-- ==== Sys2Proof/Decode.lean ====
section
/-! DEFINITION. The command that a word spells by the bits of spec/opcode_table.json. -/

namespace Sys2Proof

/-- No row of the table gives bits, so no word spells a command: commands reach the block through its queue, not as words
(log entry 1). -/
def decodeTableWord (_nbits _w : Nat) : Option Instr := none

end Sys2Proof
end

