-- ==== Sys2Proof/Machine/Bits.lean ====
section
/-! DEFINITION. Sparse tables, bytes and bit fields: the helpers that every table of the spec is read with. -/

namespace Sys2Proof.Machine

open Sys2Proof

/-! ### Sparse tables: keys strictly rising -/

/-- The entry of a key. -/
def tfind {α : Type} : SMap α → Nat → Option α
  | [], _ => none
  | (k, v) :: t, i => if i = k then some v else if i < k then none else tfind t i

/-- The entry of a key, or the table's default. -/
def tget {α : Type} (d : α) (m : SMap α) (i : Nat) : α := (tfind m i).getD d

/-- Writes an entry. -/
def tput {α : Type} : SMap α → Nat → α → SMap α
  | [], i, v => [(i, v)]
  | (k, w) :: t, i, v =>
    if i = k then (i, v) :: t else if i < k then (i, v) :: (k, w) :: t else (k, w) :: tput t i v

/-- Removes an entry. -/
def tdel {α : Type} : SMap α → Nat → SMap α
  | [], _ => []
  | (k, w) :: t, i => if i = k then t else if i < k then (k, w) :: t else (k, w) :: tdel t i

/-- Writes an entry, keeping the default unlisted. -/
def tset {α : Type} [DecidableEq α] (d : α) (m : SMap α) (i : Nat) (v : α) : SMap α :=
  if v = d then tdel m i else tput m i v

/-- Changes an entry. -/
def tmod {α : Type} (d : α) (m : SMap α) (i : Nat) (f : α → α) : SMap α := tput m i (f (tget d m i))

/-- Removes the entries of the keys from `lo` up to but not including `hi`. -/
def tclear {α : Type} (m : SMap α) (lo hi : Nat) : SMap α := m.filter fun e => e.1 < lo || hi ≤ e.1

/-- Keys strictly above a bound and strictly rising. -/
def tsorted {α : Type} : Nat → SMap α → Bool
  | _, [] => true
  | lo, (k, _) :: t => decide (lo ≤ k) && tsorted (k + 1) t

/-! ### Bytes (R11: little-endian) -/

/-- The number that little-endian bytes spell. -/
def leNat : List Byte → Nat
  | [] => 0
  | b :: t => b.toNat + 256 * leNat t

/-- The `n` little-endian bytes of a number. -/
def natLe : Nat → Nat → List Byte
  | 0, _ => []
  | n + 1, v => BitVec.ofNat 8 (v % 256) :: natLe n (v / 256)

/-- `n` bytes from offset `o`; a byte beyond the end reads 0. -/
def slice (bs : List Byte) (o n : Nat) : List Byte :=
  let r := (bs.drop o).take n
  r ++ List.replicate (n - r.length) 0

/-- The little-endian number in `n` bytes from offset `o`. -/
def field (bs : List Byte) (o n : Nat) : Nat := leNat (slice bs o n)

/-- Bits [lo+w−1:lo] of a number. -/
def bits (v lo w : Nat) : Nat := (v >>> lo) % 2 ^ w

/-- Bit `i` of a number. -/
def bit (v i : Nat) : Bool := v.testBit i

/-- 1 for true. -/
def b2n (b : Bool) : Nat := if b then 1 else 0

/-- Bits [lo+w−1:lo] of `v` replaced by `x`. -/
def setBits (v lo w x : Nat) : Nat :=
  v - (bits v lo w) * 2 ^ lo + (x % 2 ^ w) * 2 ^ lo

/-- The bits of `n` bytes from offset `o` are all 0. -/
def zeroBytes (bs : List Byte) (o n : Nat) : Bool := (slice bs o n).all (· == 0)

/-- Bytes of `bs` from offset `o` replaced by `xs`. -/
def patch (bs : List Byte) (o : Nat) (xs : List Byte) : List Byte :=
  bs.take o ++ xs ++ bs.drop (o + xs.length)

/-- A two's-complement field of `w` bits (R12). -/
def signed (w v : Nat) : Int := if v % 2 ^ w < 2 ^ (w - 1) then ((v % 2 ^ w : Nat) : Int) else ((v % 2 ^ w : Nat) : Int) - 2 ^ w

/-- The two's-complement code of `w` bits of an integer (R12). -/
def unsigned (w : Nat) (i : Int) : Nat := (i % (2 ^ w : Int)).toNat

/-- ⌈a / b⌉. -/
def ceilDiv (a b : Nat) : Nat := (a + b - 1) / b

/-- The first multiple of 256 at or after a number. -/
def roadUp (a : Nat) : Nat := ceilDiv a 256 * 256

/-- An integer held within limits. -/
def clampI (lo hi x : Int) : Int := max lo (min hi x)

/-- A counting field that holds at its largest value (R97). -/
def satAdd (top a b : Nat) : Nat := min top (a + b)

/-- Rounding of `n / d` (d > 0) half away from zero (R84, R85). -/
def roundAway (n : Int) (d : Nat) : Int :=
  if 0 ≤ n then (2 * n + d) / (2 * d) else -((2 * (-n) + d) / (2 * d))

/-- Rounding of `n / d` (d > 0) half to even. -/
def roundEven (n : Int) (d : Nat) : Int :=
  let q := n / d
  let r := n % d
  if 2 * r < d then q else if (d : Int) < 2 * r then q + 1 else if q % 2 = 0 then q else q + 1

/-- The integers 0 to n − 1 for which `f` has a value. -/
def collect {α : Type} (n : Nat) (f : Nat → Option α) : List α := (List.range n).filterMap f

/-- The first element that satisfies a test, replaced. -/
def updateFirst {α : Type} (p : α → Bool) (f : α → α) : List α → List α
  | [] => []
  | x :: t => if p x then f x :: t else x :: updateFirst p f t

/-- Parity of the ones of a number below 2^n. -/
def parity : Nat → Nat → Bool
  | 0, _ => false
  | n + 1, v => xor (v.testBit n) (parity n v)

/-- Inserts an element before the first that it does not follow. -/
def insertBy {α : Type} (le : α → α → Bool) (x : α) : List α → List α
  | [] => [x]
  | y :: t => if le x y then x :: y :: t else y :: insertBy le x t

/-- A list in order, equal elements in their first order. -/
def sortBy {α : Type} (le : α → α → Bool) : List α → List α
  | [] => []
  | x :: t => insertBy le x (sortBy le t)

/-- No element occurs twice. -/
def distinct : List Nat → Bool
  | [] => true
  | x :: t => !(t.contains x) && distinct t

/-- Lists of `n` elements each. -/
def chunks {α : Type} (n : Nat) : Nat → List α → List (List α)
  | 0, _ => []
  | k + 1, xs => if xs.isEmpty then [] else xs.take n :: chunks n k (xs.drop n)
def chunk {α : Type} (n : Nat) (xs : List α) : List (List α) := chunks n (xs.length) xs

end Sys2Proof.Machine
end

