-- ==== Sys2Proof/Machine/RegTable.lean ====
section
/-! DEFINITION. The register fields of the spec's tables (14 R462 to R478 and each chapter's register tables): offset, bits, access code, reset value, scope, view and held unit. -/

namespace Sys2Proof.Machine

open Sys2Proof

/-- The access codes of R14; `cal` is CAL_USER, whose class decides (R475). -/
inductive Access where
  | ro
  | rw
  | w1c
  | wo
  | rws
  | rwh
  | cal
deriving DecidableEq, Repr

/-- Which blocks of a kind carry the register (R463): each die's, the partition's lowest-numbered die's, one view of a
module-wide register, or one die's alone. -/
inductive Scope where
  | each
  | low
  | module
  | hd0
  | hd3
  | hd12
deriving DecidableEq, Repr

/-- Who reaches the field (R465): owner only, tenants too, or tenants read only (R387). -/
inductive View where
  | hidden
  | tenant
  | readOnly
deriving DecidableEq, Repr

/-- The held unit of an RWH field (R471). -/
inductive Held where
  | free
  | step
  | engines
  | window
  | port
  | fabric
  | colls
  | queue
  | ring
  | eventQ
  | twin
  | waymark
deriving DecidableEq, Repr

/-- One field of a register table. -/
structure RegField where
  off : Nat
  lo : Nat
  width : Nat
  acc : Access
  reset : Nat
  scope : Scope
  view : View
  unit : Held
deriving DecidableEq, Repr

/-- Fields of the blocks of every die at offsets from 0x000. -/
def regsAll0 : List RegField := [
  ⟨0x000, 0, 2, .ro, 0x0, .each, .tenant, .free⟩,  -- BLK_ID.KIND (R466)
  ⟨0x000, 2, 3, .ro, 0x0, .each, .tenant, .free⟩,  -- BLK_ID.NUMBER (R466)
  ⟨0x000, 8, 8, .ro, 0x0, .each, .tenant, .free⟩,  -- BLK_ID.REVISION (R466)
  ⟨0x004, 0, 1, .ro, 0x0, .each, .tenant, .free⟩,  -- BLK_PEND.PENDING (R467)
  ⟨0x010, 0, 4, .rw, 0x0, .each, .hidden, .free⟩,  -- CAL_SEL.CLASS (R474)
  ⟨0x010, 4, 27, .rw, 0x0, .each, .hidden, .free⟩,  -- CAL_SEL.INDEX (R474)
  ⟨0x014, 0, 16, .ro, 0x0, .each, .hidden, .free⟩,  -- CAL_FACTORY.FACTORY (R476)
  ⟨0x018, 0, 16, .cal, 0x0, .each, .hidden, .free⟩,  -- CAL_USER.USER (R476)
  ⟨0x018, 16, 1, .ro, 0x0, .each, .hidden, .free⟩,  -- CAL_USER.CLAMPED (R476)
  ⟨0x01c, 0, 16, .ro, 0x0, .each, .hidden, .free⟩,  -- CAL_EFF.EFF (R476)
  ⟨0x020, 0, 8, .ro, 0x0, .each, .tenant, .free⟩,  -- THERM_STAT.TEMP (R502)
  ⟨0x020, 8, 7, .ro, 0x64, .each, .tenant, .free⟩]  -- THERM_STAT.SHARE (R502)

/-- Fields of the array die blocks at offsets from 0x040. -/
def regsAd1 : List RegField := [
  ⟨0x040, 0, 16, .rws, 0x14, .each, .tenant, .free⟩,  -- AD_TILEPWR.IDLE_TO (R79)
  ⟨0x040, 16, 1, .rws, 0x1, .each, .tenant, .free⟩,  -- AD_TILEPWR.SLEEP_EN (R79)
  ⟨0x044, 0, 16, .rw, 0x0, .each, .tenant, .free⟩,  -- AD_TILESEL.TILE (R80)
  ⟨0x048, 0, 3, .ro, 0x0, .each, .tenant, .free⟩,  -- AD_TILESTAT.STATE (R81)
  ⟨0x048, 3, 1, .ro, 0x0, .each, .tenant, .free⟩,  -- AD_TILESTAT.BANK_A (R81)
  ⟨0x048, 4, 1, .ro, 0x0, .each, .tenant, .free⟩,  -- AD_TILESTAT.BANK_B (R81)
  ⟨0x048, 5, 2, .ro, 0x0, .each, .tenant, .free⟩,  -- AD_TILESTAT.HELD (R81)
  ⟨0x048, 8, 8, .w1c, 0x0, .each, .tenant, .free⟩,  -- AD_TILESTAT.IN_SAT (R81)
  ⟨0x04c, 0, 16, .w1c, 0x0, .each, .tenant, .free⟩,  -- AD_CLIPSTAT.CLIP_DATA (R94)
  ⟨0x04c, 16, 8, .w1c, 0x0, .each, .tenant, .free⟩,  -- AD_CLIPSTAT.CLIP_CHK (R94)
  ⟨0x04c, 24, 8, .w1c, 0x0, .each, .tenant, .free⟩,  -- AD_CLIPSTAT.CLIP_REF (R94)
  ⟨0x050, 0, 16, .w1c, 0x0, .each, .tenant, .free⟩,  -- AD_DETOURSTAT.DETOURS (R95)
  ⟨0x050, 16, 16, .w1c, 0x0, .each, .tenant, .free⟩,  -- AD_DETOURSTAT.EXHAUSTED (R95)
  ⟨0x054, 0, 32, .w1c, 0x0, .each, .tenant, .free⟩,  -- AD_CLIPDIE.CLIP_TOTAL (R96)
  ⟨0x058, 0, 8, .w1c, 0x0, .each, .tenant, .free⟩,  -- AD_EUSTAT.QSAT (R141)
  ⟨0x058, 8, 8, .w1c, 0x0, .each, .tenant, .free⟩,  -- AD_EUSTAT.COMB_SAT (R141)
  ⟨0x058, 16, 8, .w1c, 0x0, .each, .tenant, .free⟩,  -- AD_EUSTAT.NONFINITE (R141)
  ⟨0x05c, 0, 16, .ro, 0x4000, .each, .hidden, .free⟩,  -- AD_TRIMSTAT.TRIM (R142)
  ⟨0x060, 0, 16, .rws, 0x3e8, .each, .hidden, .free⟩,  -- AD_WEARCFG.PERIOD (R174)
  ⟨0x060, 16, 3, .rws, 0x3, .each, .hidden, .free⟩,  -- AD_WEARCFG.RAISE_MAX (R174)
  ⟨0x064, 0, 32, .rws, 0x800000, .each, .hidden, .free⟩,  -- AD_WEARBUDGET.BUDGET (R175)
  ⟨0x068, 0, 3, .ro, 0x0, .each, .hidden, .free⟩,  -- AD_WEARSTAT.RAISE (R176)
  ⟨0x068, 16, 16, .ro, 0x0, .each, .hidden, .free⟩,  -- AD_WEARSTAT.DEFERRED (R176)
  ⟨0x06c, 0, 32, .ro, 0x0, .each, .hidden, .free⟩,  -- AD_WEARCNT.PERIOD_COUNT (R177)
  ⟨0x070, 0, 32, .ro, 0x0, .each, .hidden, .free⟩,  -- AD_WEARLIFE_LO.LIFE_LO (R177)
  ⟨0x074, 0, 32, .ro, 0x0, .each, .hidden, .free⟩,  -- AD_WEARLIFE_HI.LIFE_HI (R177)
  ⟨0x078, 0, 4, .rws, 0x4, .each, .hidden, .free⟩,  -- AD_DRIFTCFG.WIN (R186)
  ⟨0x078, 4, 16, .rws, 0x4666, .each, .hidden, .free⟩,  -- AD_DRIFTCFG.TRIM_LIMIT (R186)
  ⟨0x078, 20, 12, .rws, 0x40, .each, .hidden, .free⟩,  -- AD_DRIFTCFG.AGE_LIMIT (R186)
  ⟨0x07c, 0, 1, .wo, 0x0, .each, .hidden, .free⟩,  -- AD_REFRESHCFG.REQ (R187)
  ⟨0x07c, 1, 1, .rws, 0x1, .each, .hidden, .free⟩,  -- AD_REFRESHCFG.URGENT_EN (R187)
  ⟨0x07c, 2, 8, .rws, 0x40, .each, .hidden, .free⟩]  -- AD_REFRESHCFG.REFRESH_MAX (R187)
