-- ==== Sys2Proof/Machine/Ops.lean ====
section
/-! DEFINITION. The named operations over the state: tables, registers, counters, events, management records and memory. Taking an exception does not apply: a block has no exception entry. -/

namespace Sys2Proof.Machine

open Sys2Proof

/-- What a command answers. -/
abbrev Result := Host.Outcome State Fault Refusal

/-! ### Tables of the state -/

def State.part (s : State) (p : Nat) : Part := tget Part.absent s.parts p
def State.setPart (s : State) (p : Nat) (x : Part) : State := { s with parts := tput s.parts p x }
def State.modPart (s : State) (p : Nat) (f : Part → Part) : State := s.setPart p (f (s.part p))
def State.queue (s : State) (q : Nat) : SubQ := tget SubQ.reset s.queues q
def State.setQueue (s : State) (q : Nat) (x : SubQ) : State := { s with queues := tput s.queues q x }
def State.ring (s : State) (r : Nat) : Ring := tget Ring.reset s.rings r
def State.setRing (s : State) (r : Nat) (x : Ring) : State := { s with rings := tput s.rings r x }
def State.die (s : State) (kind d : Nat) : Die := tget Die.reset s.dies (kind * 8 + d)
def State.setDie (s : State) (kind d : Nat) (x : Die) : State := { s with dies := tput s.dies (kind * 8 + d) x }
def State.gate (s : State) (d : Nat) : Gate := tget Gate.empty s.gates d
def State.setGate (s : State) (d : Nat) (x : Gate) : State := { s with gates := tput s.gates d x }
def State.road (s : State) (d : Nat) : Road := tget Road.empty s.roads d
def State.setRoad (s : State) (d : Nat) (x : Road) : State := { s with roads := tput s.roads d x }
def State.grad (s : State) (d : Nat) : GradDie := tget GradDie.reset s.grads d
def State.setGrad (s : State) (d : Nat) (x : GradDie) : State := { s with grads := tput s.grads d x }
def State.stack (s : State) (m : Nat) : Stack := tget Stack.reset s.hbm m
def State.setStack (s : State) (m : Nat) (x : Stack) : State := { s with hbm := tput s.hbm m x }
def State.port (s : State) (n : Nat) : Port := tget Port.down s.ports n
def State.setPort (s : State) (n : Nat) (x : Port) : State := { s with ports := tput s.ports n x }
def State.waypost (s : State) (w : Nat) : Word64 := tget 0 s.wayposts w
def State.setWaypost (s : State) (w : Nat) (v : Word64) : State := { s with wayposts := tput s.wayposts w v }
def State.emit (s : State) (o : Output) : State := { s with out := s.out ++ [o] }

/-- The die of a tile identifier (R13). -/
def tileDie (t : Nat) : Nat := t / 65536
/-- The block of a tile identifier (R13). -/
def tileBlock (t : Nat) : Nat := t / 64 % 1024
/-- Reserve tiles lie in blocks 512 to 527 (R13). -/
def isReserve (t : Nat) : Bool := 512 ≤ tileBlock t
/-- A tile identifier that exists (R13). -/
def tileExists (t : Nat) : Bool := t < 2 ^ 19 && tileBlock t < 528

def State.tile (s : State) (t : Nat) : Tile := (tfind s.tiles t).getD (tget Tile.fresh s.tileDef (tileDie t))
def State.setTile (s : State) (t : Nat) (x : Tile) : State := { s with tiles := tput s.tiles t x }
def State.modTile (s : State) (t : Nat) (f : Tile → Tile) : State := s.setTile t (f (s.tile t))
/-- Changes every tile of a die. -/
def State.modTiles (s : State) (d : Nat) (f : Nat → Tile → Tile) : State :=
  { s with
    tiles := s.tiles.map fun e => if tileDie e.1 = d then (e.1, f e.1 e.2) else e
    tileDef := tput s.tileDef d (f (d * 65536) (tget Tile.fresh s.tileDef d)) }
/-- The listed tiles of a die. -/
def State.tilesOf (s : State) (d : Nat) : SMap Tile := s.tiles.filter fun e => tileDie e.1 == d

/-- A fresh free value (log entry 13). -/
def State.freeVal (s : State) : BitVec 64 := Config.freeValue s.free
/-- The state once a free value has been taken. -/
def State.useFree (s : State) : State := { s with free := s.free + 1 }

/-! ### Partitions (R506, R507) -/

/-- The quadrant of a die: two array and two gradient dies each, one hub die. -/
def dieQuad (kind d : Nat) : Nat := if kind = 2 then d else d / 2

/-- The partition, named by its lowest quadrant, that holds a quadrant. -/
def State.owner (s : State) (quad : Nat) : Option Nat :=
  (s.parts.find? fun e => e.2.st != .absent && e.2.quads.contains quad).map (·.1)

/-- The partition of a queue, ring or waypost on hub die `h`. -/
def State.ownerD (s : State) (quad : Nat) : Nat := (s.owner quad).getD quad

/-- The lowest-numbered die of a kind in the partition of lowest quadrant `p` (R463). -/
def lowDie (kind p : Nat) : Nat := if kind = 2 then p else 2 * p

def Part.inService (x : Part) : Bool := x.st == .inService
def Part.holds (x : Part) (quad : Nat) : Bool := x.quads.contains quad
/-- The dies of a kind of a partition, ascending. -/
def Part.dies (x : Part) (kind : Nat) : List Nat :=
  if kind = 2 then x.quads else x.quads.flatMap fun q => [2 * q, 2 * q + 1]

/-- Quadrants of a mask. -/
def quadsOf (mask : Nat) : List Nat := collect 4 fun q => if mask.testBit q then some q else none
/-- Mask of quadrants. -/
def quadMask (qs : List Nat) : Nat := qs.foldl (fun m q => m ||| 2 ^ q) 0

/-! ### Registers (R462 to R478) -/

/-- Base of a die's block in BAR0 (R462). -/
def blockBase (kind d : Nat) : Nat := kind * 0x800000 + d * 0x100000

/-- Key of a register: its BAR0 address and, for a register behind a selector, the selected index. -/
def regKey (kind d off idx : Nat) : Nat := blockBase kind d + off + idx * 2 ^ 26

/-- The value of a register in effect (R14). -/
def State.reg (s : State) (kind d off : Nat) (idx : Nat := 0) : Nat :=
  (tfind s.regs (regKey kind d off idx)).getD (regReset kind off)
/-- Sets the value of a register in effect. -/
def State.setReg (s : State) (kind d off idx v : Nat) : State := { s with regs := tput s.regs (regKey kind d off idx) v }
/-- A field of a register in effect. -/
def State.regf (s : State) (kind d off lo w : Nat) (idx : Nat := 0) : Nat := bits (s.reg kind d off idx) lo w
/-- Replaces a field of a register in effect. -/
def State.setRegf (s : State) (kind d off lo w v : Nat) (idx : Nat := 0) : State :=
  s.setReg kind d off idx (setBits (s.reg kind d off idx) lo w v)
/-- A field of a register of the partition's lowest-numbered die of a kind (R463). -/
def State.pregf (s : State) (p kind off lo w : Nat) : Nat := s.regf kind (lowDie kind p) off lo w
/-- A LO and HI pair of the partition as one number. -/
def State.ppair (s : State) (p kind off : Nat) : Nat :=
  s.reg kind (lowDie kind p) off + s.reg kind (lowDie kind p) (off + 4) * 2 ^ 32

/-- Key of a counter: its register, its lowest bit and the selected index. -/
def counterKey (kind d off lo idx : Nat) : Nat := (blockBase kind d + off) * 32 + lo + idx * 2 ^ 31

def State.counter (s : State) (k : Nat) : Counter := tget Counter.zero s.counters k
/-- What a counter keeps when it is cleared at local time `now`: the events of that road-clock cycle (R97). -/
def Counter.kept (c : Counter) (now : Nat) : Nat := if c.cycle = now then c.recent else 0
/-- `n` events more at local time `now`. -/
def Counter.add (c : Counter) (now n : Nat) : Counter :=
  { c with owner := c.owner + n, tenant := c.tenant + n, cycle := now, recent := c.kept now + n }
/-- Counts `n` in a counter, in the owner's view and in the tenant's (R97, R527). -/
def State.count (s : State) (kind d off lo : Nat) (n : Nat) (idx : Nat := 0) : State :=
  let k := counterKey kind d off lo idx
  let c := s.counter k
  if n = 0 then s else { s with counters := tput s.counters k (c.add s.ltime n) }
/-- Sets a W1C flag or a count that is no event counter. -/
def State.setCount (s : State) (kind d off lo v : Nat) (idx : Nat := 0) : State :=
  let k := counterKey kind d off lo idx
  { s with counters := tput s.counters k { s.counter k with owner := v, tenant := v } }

▬▬▬▬▬▬▬▬▬▬

Task description. For the listing above, print only the lines starting at the line containing "α → Nat → Option α" and ending at the line containing "Changes an entry. -/", exactly, both included.

Task result.
def tfind {α : Type} : SMap α → Nat → Option α
  | [], _ => none
  | (k, v) :: t, i => if i = k then some v else if i < k then none else tfind t i

/-- The entry of a key, or the table's default. -/
def tget {α : Type} (d : α) (m : SMap α) (i : Nat) : α := (tfind m i).getD d

/-- Writes an entry. -/
def tput {α : Type} : SMap α → Nat → α → SMap α
  | [], i, v => [(i, v)]
  | (k, w) :: t, i, v =>
    if i = k then (i, v) :: t else if i < k then (i, v) :: (k, w) :: t else (k, w) :: tput t i v

/-- Removes an entry. -/
def tdel {α : Type} : SMap α → Nat → SMap α
  | [], _ => []
  | (k, w) :: t, i => if i = k then t else if i < k then (k, w) :: t else (k, w) :: tdel t i

/-- Writes an entry, keeping the default unlisted. -/
def tset {α : Type} [DecidableEq α] (d : α) (m : SMap α) (i : Nat) (v : α) : SMap α :=
  if v = d then tdel m i else tput m i v

/-- Changes an entry. -/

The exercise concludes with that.